* [EXERCISE DIRECTIONS] Would you return the entries below exactly from the line containing "vset Regs.zero.g 2" onward, ending with the final line and including it, and nothing else?

##########

-- ==== Sys2Proof/Tests/Slice0.lean ====
section
/-! SUPPORT. The model's own tests: words that the spec writes out, ill-formed terms that WellFormed refuses, and single
steps whose results the spec gives as examples. -/

namespace Sys2Proof.Tests
open Sys2Proof.Machine
section

set_option maxRecDepth 4000
set_option Elab.async false

/-! ### Decoding: words that the spec writes out -/

/-- A plain header, one with a lookahead, and one with a guard. -/
def pl : Hdr := Hdr.plain
def la (n : BitVec 4) : Hdr := ⟨none, n⟩
def gd (g : BitVec 6) (b : BitVec 5) (s : Bool) : Hdr := ⟨some ⟨g, b, s⟩, 0⟩

/-- Control words (R38, R39, R81 to R104; the programs of 13, 14, 16 and 19). -/
def controlWords : List (DWord × Instr) := [
  (0x0040_0000_1FFF_FFF2, .br pl (-14)), (0x0062_8C00_0000_0011, .br (gd 5 3 false) 17),
  (0x0063_1A00_1FFF_FFFD, .br (gd 6 6 true) (-3)), (0x00A2_0800_1FFF_FFFD, .bru 4 2 (-3)),
  (0x00A3_0000_0000_0003, .bru 6 0 3), (0x01C0_0000_8000_0005, .spawn pl (.g 4) 5), (0x0280_0000_0000_0002, .join pl 2),
  (0x0300_0000_0000_0002, .waitm pl 2), (0x0340_0001_2000_0000, .mmov pl (.g 9) 0 false), (0x0400_0000_0000_0001, .tbar pl true),
  (0x0440_0000_0D20_0000, .qset pl (.s 1) 0), (0x0480_0000_0000_0000, .sign pl 0), (0x04C0_0000_A040_0003, .fork pl (.g 5) (.g 2) 3),
  (0x0562_8000_0120_0000, .arrive (gd 5 0 false) (.g 9) false), (0x0580_0000_0121_E000, .wait pl (.g 9) (.g 15)),
  (0x0600_0000_0040_8007, .cbind pl (.g 2) (.g 4) 7), (0x06C0_0000_0100_0000, .ccons pl (.g 8) 0)]

/-- Integer words (R113 to R122), and the paired word of R47's example. -/
def integerWords : List (DWord × Instr) := [
  (0x1780_0000_E020_4044, .cmp pl (.g 7) (.g 1) (.g 2) ⟨false, 2, 4⟩), (0x1780_0000_2FAF_8000, .cmp pl (.g 1) .lid .zr ⟨false, 0, 0⟩),
  (0x1840_0000_A000_03E8, .li pl (.g 5) 1000), (0x18C0_0020_402D_2001, .shfl (la 1) (.g 2) (.g 1) (.s 1) 1),
  (0x1A40_000F_2F8F_C010, .setix pl (.i 1) .zr (.imm 16)),
  (0x8600_8002_8106_0100, .addi (.g 1) 5 ⟨.mov, .g 6, .g 1, 0⟩)]

/-- Floating and interval words (R125; the program of 16). -/
def floatWords : List (DWord × Instr) := [
  (0x2000_0008_4808_2000, .fadd pl (.f 2) (.f 0) (.f 1) ⟨false, false, false, false, false, 0⟩),
  (0x2000_0008_4808_2006, .fadd pl (.f 2) (.f 0) (.f 1) ⟨false, false, false, false, true, 2⟩),
  (0x2380_0000_E808_2042, .fcmp pl (.g 7) (.f 0) (.f 1) ⟨false, 2, 2⟩), (0x2580_0010_0820_0000, .fmov pl (.chan 0 false) (.f 1)),
  (0x3200_0008_4820_0000, .xsqr pl (.f 2) (.f 1) ⟨false, false, false⟩),
  (0x3140_0008_6848_8000, .xsub pl (.f 3) (.f 2) (.f 4) ⟨false, false, false⟩),
  (0x3400_0000_C868_A020, .xcmp pl (.g 6) (.f 3) (.f 5) ⟨false, 1, 0⟩), (0x33C0_0008_C820_0000, .xwid pl (.f 6) (.f 1) ⟨false, false, false⟩),
  (0x34C0_0008_2821_0000, .xbis pl (.f 1) (.f 1) (.g 8) ⟨false, false, false⟩)]

/-- Memory, atomic and ordering words (R43; the programs of 13, 14, 19 and 21). -/
def memoryWords : List (DWord × Instr) := [
  (0x4000_0041_0040_B004, .ld (la 2) (.g 8) .w ⟨false, .g 2, some (.g 5), 4⟩),
  (0x4000_0021_C04F_D402, .ld (la 1) (.g 14) .d ⟨false, .g 2, none, 2⟩),
  (0x4000_0001_4F8F_D500, .ld pl (.g 10) .d ⟨true, .zr, none, 0⟩), (0x4040_0000_A04F_C807, .st pl (.g 5) .h ⟨false, .g 2, none, 7⟩),
  (0x4040_0002_004F_D800, .st pl (.g 16) .q ⟨false, .g 2, none, 0⟩),
  (0x5000_000F_8040_C008, .amo pl .zr (.g 2) (.g 6) ⟨false, 0, 8⟩), (0x50C0_0000_A04F_D000, .lda pl (.g 5) .w ⟨false, .g 2, none, 0⟩),
  (0x5100_0000_20CF_D000, .stl pl (.g 1) .w ⟨false, .g 6, none, 0⟩), (0x5140_0000_0080_0002, .fence pl (.g 4) 2),
  (0x52E0_8000_0040_0000, .pub (gd 1 0 false) (.g 2)), (0x5300_0000_2240_D000, .red pl (.g 1) ⟨false, .g 18, some (.g 6), 0⟩)]

/-- Words of the engines (the programs of 19 and 21). -/
def engineWords : List (DWord × Instr) := [
  (0x6000_0000_0000_0044, .mcfg pl 0 1 2 false), (0x60C0_0000_0040_0000, .mldt pl (.g 2)),
  (0x6080_0000_0101_4001, .mvqb pl (.g 8) (.g 10) 1), (0x6100_0000_0000_0001, .mswb pl 1),
  (0x6140_0000_C08D_4078, .mma pl (.g 6) (.g 4) (.s 2) 0 15 0), (0x61C0_0000_034D_6000, .mstz pl (.g 26) (.s 3) 0),
  (0x6200_0002_6240_0000, .mrdz pl (.g 19) (.g 18) 0), (0x6420_8002_0182_8007, .gthr (gd 1 0 false) (.g 16) (.g 12) (.g 20) 7 false false),
  (0x63C0_0000_4F80_202C, .cpy pl (.g 2) .zr (.g 1) 12 false true), (0x64C0_0000_0040_C000, .msnd pl (.g 2) (.g 6) false),
  (0x6580_0001_4000_0000, .ewait pl (.g 10))]

/-- System words (R211 to R223; the programs of 13, 14 and 19). -/
def systemWords : List (DWord × Instr) := [
  (0x7040_0000_0000_0007, .sysc pl 7), (0x7100_0020_6000_0000, .csrr (la 1) (.g 3) 0x000),
  (0x7140_0000_0080_0108, .tepcWrite pl (.g 4) false), (0x71C0_0000_C040_8000, .lnch pl (.g 6) (.g 2) (.g 4)),
  (0x7200_0000_00C0_0001, .canc pl (.g 6) 1), (0x7240_0000_E081_000E, .cntr pl (.g 7) (.g 4) (.g 8) 3 2),
  (0x7300_0001_0F80_0000, .parkr pl (.g 8) .zr), (0x7340_0000_A101_2000, .rsumRetry pl (.g 5) (.g 8) (.g 9)), (0, .nop)]

theorem test_decode_control : ∀ p ∈ controlWords, decode p.1 = .ok p.2 := by decide +kernel
theorem test_decode_integer : ∀ p ∈ integerWords, decode p.1 = .ok p.2 := by decide +kernel
theorem test_decode_float : ∀ p ∈ floatWords, decode p.1 = .ok p.2 := by decide +kernel
theorem test_decode_memory : ∀ p ∈ memoryWords, decode p.1 = .ok p.2 := by decide +kernel
theorem test_decode_engine : ∀ p ∈ engineWords, decode p.1 = .ok p.2 := by decide +kernel
theorem test_decode_system : ∀ p ∈ systemWords, decode p.1 = .ok p.2 := by decide +kernel

/-- Words that R52 refuses, with the subcode of the first cause: P with bit 62; an unlisted opcode; op7 0x18; a nonzero
word of opcode 0; `add` with a peek as D; `add` with lid as D; `add` with IMM in A; `add` with LA; three reads of one
bank; both slots writing g1; `join m12`; a guard field with G = 0. -/
def refusedWords : List (DWord × Nat) := [
  (0xC000_0000_0000_0000, 1), (0x7FC0_0000_0000_0000, 2), (0x8C00_0000_0000_0000, 3), (1, 4), (0x1000_0018_0020_4000, 5),
  (0x1000_000F_A020_4000, 6), (0x1000_0000_6FC0_4000, 7), (0x1000_0020_6020_4000, 8), (0x8100_8280_0209_0200, 9),
  (0x8600_8002_8D01_0005, 10), (0x0280_0000_0000_000C, 11), (0x1000_8000_6020_4000, 4)]

theorem test_decode_refuses : ∀ p ∈ refusedWords, decode p.1 = .error p.2 := by decide +kernel

/-- A word is laid out with its lowest byte first, and bits above the row's are zero. -/
theorem test_decode_table_word : decodeTableWord 64 0x1840_0000_A000_03E8 = some (.li pl (.g 5) 1000) := by decide +kernel
theorem test_decode_table_word_short : decodeTableWord 8 0x100 = some .nop := by decide +kernel

/-! ### WellFormed refuses an ill-formed term for each of its checks -/

/-- An operand kind; the lookahead; the even pair of a D; IMM with an indexed operand; two indexed operands that differ; a
mask register above 11; a field past bit 31; an odd pair bit; a REL above 9; a refused tag; an odd base; an index that is
no register; a base of a scratch access; a width; an atomic on an odd pair; no engine; an operand of a pair; two writes
of one register; three reads of one bank; a shift count above 31; a CSR that has its own row; a count of 0 columns; a
refused width code. -/
def illFormed : List Instr := [
  .add pl .lid (.g 1) (.g 2), .add pl (.g 3) (.imm 1) (.g 2), .add (la 1) (.g 3) (.g 1) (.g 2), .ld pl (.g 3) .d ⟨false, .g 2, none, 0⟩,
  .add pl (.idx 1 0) (.g 1) (.imm 3), .add pl (.idx 1 0) (.idx 1 1) (.g 2), .join pl 12, .bfx pl (.g 3) (.g 1) 30 5,
  .cmp pl (.g 7) (.g 1) (.g 2) ⟨false, 2, 3⟩, .cmp pl (.g 7) (.g 1) (.g 2) ⟨false, 10, 4⟩, .ftag pl (.f 1) (.f 2) 14,
  .ld pl (.g 3) .w ⟨false, .g 1, none, 0⟩, .ld pl (.g 3) .w ⟨false, .g 2, some (.imm 3), 0⟩, .ld pl (.g 3) .w ⟨true, .i 1, none, 0⟩,
  .st pl (.g 3) .bu ⟨false, .g 2, none, 0⟩, .amo pl (.g 3) (.g 2) (.g 5) ⟨true, 0, 0⟩, .fork pl (.g 5) (.g 2) 0,
  .pairAdd (.i 1) (.g 1) ⟨.pnop, .g 0, .g 0, 0⟩, .pairAdd (.g 1) (.g 2) ⟨.mov, .g 1, .g 3, 0⟩,
  .pairAdd (.g 1) (.g 5) ⟨.add, .g 9, .g 2, 0⟩, .shli (.g 1) 32 ⟨.pnop, .g 0, .g 0, 0⟩, .csrw pl (.g 1) 0x000, .mfac pl 0,
  .cpy pl (.g 2) (.g 4) (.g 6) 13 false false]

theorem test_wf_refuses : ∀ i ∈ illFormed, i.wf = false := by decide +kernel

theorem test_wf_accepts : ∀ p ∈ controlWords ++ integerWords ++ floatWords ++ memoryWords ++ engineWords ++ systemWords,
    p.2.wf = true := by decide +kernel

/-! ### A booted machine runs the word that is put where it fetches -/

/-- `li g5, #1000` as the first instruction. -/
theorem test_first_step : (match step (State.reset.withFetchWord 64 0x1840_0000_A000_03E8) with
    | .next s => s.teams.map (fun t => t.fibres.map (fun x => (vget x.2.regs.g 5, x.2.pc)))
    | _ => []) = [[(1000, 0x1008)]] := by decide +kernel

/-! ### Single steps -/

/-- A fibre alone, with the registers given. -/
def g0 (l : List (Nat × Word)) : State :=
  Wit.pkg { Wit.team 1 with fibres := [(0, { Fibre.start false 0x1000 0 with
    regs := { Regs.zero with g := l.foldl (fun v x => vset v x.1 x.2) Regs.zero.g } })] }

/-- The same with floating registers of one tag; g2 holds −1. -/
def f0 (tag : BitVec 4) (l : List (Nat × DWord)) : State :=
  Wit.pkg { Wit.team 1 with fibres := [(0, { Fibre.start false 0x1000 0 with
    regs := { Regs.zero with g := vset Regs.zero.g 2 (-1),
                             f := l.foldl (fun v x => vset v x.1 x.2) Regs.zero.f,
                             tag := l.foldl (fun v x => vset v x.1 tag) Regs.zero.tag } })] }

/-- A register of the fibre after an instruction. -/
def gAfter (o : Host.Outcome State Fault Refusal) (n : Nat) : Option Word :=
  match o with | .next s => (s.fibre? 0 0 0).map (fun f => vget f.regs.g n) | _ => none
def fAfter (o : Host.Outcome State Fault Refusal) (n : Nat) : Option DWord :=
  match o with | .next s => (s.fibre? 0 0 0).map (fun f => vget f.regs.f n) | _ => none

##########

* [THE ANSWER]
    regs := { Regs.zero with g := vset Regs.zero.g 2 (-1),
                             f := l.foldl (fun v x => vset v x.1 x.2) Regs.zero.f,
                             tag := l.foldl (fun v x => vset v x.1 tag) Regs.zero.tag } })] }

/-- A register of the fibre after an instruction. -/
def gAfter (o : Host.Outcome State Fault Refusal) (n : Nat) : Option Word :=
  match o with | .next s => (s.fibre? 0 0 0).map (fun f => vget f.regs.g n) | _ => none
def fAfter (o : Host.Outcome State Fault Refusal) (n : Nat) : Option DWord :=
  match o with | .next s => (s.fibre? 0 0 0).map (fun f => vget f.regs.f n) | _ => none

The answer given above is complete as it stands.